Er scheitert wahrscheinlich schon an der Groß- und Kleinschreibung. Die Entschlossenheit der Ratsmehrheit, sowohl bei der Terminsetzung als auch mit der willkürlichen Begrenzung der Agenda den Wünschen der Kultusminister nachzugeben, läßt ein brauchbares Ergebnis einfach nicht mehr zu.
Hinzu kommt ja noch die Weigerung, die Laut-Buchstaben-Beziehungen auch nur zu behandeln. Da der Rat bisher so gut wie nichts erreicht hat außer der Aufhebung einer evident unsinnigen Silbentrennregel, ist der zu erwartende Kompromiß praktisch mit der Revision von 2004 identisch und daher genauso wenig akzeptabel. Die Bevölkerung weiß das, aber sie muß noch viel intensiver über die skandalöse Konstruktion von Rat und "Anhörungen" aufgeklärt werden. Reformer gutachten über sich selbst, und anschließend gutachten die Gutachter über ihre Gutachten.
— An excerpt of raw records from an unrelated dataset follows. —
-- ==== Sys2Proof/Machine/QuillState.lean ====
section
/-!
DEFINITION. The management processor's state (11, 12): the moraine record, service states and scores, reset
history, watches, drift check, patrol, the modes of each partition, lock-step.
-/
namespace Sys2Proof.Machine

/-- An entry of the moraine record (R692 to R694): KIND, body bytes 16 to 27, boot count, device time. -/
structure Moraine where
  kind : Nat
  body : List Byte
  boot : Word
  time : Nat
  deriving DecidableEq, Repr

/-- The modes SET_MODES sets for one partition (12 R733 to R736, R766). -/
structure Modes where
  patrolSet : BitVec 2
  driftHigh : Bool
  checking : Bool
  detFast : Bool
  deriving DecidableEq, Repr

/-- The defaults (R733, R766). -/
def Modes.reset : Modes := { patrolSet := 0, driftHigh := false, checking := false, detFast := false }

/-- A partition's lifecycle, suspects and reset history (R729, R703 to R713). `resets` lists the device times of
counted resets; `ranSince` the contexts that ran since the progress mark (R704); `target` is the power state asked for by
the last disable (R787), `jobs` the POWER_STATE commands that wait for the partition (R723). -/
structure QPart where
  life : Life
  held : Option HeldCmd
  out : Bool
  resets : List Nat
  suspects : BitVec 4
  replay : Nat
  replayJob : Option Nat
  replayCtx : Option Nat
  replayRun : Nat
  ranSince : BitVec 4
  lastStroke : DWord
  lastStrokeTime : Nat
  lastDrift : Nat
  target : Nat
  jobs : List Nat
  deriving DecidableEq, Repr

/-- A partition at reset (R729). -/
def QPart.reset : QPart :=
  { life := .off, held := none, out := false, resets := [], suspects := 0, replay := 0, replayJob := none,
    replayCtx := none, replayRun := 0, ranSince := 0, lastStroke := 0, lastStrokeTime := 0, lastDrift := 0, target := 2,
    jobs := [] }

/-- A drift sample in progress in a cluster (R671 to R674): the live physical core, logical core, context, the
live signature (drift CRC), the spares, and whether the first spare has answered. -/
structure DriftSample where
  live : Nat
  logical : Nat
  ctx : Nat
  crc : DWord
  spareA : Nat
  spareB : Option Nat
  deriving DecidableEq, Repr

/-- Drift state of a cluster: the sample in progress, the next logical core, whether it is suspended (R675). -/
structure Drift where
  sample : Option DriftSample
  next : Nat
  suspended : Bool
  deriving DecidableEq, Repr

/-- Nothing sampled. -/
def Drift.reset : Drift := { sample := none, next := 0, suspended := false }

/-- Patrol state of a core (R678 to R681): whether it is tested, which pattern runs, retest pending, the last
full pass, whether a pattern failed in the pass under way, counted hardware errors (device times). -/
structure CoreCare where
  tested : Bool
  pattern : Option Nat
  next : Nat
  retest : Bool
  marginal : Bool
  lastPass : Nat
  failed : Bool
  errors : List Nat
  testDue : Bool
  deriving DecidableEq, Repr

/-- A core nobody has tested. -/
def CoreCare.reset : CoreCare :=
  { tested := false, pattern := none, next := 0, retest := false, marginal := false, lastPass := 0, failed := false,
    errors := [], testDue := false }

/-- A loaded pattern pack (R683). -/
structure Pack where
  id : Word
  version : Word
  patterns : Nat
  bytes : List Byte
  deriving DecidableEq, Repr

/-- A stroke digest (12 R752, R753): stroke index, choice counter, the CRC of each logical cluster where it is not 0. -/
structure LsDigest where
  index : DWord
  tdc : DWord
  crcs : Tbl DWord
  deriving DecidableEq, Repr

/-- Lock-step state of one context (R751, R754, R755, R757): the watermarks of the two start digests, the digests
that await comparison, how many strokes the peer has reported and this device has sent, the index after which comparison ends, the last index
compared. -/
structure LsCtx where
  mine : Option (BitVec 256)
  theirs : Option (BitVec 256)
  own : List LsDigest
  peer : List LsDigest
  reported : Nat
  endsAfter : Option Nat
  sent : Nat
  lastCompared : Nat
  deriving DecidableEq, Repr

/-- Nothing compared. -/
def LsCtx.reset : LsCtx :=
  { mine := none, theirs := none, own := [], peer := [], reported := 0, endsAfter := none, sent := 0, lastCompared := 0 }

/-- A device's lock-step state (12 R749 to R760, R765): LS_STATE, LS_PORT, LS_PEER, the pairing job, QL_LS_WAIT, the contexts,
and by port when a peer's pair request came while this device had asked for none. -/
structure LockStep where
  state : Nat
  port : BitVec 4
  peer : Half
  job : Option Nat
  waits : Word
  ctxs : Tbl LsCtx
  asked : Tbl Nat
  deriving DecidableEq, Repr

/-- No pairing (R765). -/
def LockStep.reset : LockStep :=
  { state := 0, port := 0, peer := 0xFFFF, job := none, waits := 0, ctxs := [], asked := [] }

/-- Corrected errors counted since the last event 0x0001 of a partition (R656, R725). -/
structure Corrected where
  local_ : Nat
  inkwell : Nat
  bulk : Nat
  ruling : Nat
  fabric : Nat
  last : Option Nat
  deriving DecidableEq, Repr

/-- Nothing counted. -/
def Corrected.reset : Corrected := { local_ := 0, inkwell := 0, bulk := 0, ruling := 0, fabric := 0, last := none }

/-- Service, health and thresholds (R712, R717, R728). -/
structure Health where
  service : Nat
  score : Nat
  portOut : BitVec 16
  portScore : Tbl Nat
  lastDrop : Nat
  portDrop : Tbl Nat
  devResets : List Nat
  mgmtResets : List Nat
  misses : Byte
  mgmtCount : Half
  strokeWatchMs : Half
  holdWatchS : Half
  partResets : Nat
  partMinutes : Nat
  devResetMax : Nat
  devMinutes : Nat
  deriving DecidableEq, Repr

/-- The values in force with no record and no threshold set (R712, R717, R728). -/
def Health.reset : Health :=
  { service := 0, score := 1000, portOut := 0, portScore := [], lastDrop := 0, portDrop := [],
    devResets := [], mgmtResets := [], misses := 0, mgmtCount := 0, strokeWatchMs := 50, holdWatchS := 5,
    partResets := 3, partMinutes := 10, devResetMax := 2, devMinutes := 60 }

/-- An event that arose while the management domain restarts (R701). -/
structure Missed where
  code : Nat
  sev : Nat
  level : Nat
  bytes : List Byte
  part : Option Nat
  deriving DecidableEq, Repr

/-- The Quill. `restarting` says that PD59 alone is being reset (R700). `samples`, `mismatches`, `passes` and `fails` have
the widths of GET_HEALTH (R726); QL_DRIFT and QL_PATROL show them saturated (R731). `factory` holds the entries of the factory
portion (R7, R692), `rows` the row repairs known for each cluster, which take effect at its next start-up or reset (R426). -/
structure Quill where
  running : Bool
  restarting : Bool
  missed : List Missed
  factory : List Moraine
  moraine : List Moraine
  rows : Tbl (List RowRepair)
  full : Bool
  truncated : Bool
  health : Health
  parts : Tbl QPart
  modes : Tbl Modes
  drift : Tbl Drift
  care : Tbl CoreCare
  corrected : Tbl Corrected
  packs : List Pack
  samples : DWord
  mismatches : Word
  skipped : BitVec 7
  passes : Word
  fails : Word
  ls : LockStep
  ruleUncorr : Tbl (List Nat)
  parityHits : Tbl (List Nat)
  deadlock : Tbl (List (List Nat))
  scan : Tbl (List Nat)
  deriving DecidableEq, Repr

/-- The Quill at reset (R728 to R731): a part with no known defect and an empty field portion (log 6). -/
def Quill.reset : Quill :=
  { running := false, restarting := false, missed := [], factory := [], moraine := [], rows := [], full := false, truncated := false, health := .reset, parts := [],
    modes := [], drift := [], care := [], corrected := [], packs := [], samples := 0, mismatches := 0,
    skipped := 0, passes := 0, fails := 0, ls := .reset, ruleUncorr := [], parityHits := [], deadlock := [],
    scan := [] }

end Sys2Proof.Machine
end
Heute kam noch eine Ladung Stellungnahmen, das meiste vorhersehbar (manchmal bloß dreieinhalb Zeilen von Ratsmitgliedern, die alles gut finden), aber immerhin auch eine sehr ausführliche vom Deutschen Elternverein und eine bemerkenswert sachkundige vom P.E.N.-Zentrum Deutschland. Außerdem war meine Stellungnahme zur Vorlage "Groß- und Kleinschreibung" dabei. Da der Rat die Laut-Buchstaben-Entsprechungen nicht behandeln will, werde ich den einzelnen Mitgliedern ein aktualisiertes Papier zu diesem Thema persönlich zuschicken, damit sie wenigstens auf diese Weise sehen, was ihnen entgeht, zum Beispiel die Sache mit der Duineser Elegie in KMK-Schreibung.

Aber zunächst steht die Groß- und Kleinschreibung an. Es wäre nicht ohne einen Anflug von historischer Gerechtigkeit, wenn der Rat hieran scheiterte, denn dies war es ja, was die Reformer anfangs fast ausschließlich ändern wollten.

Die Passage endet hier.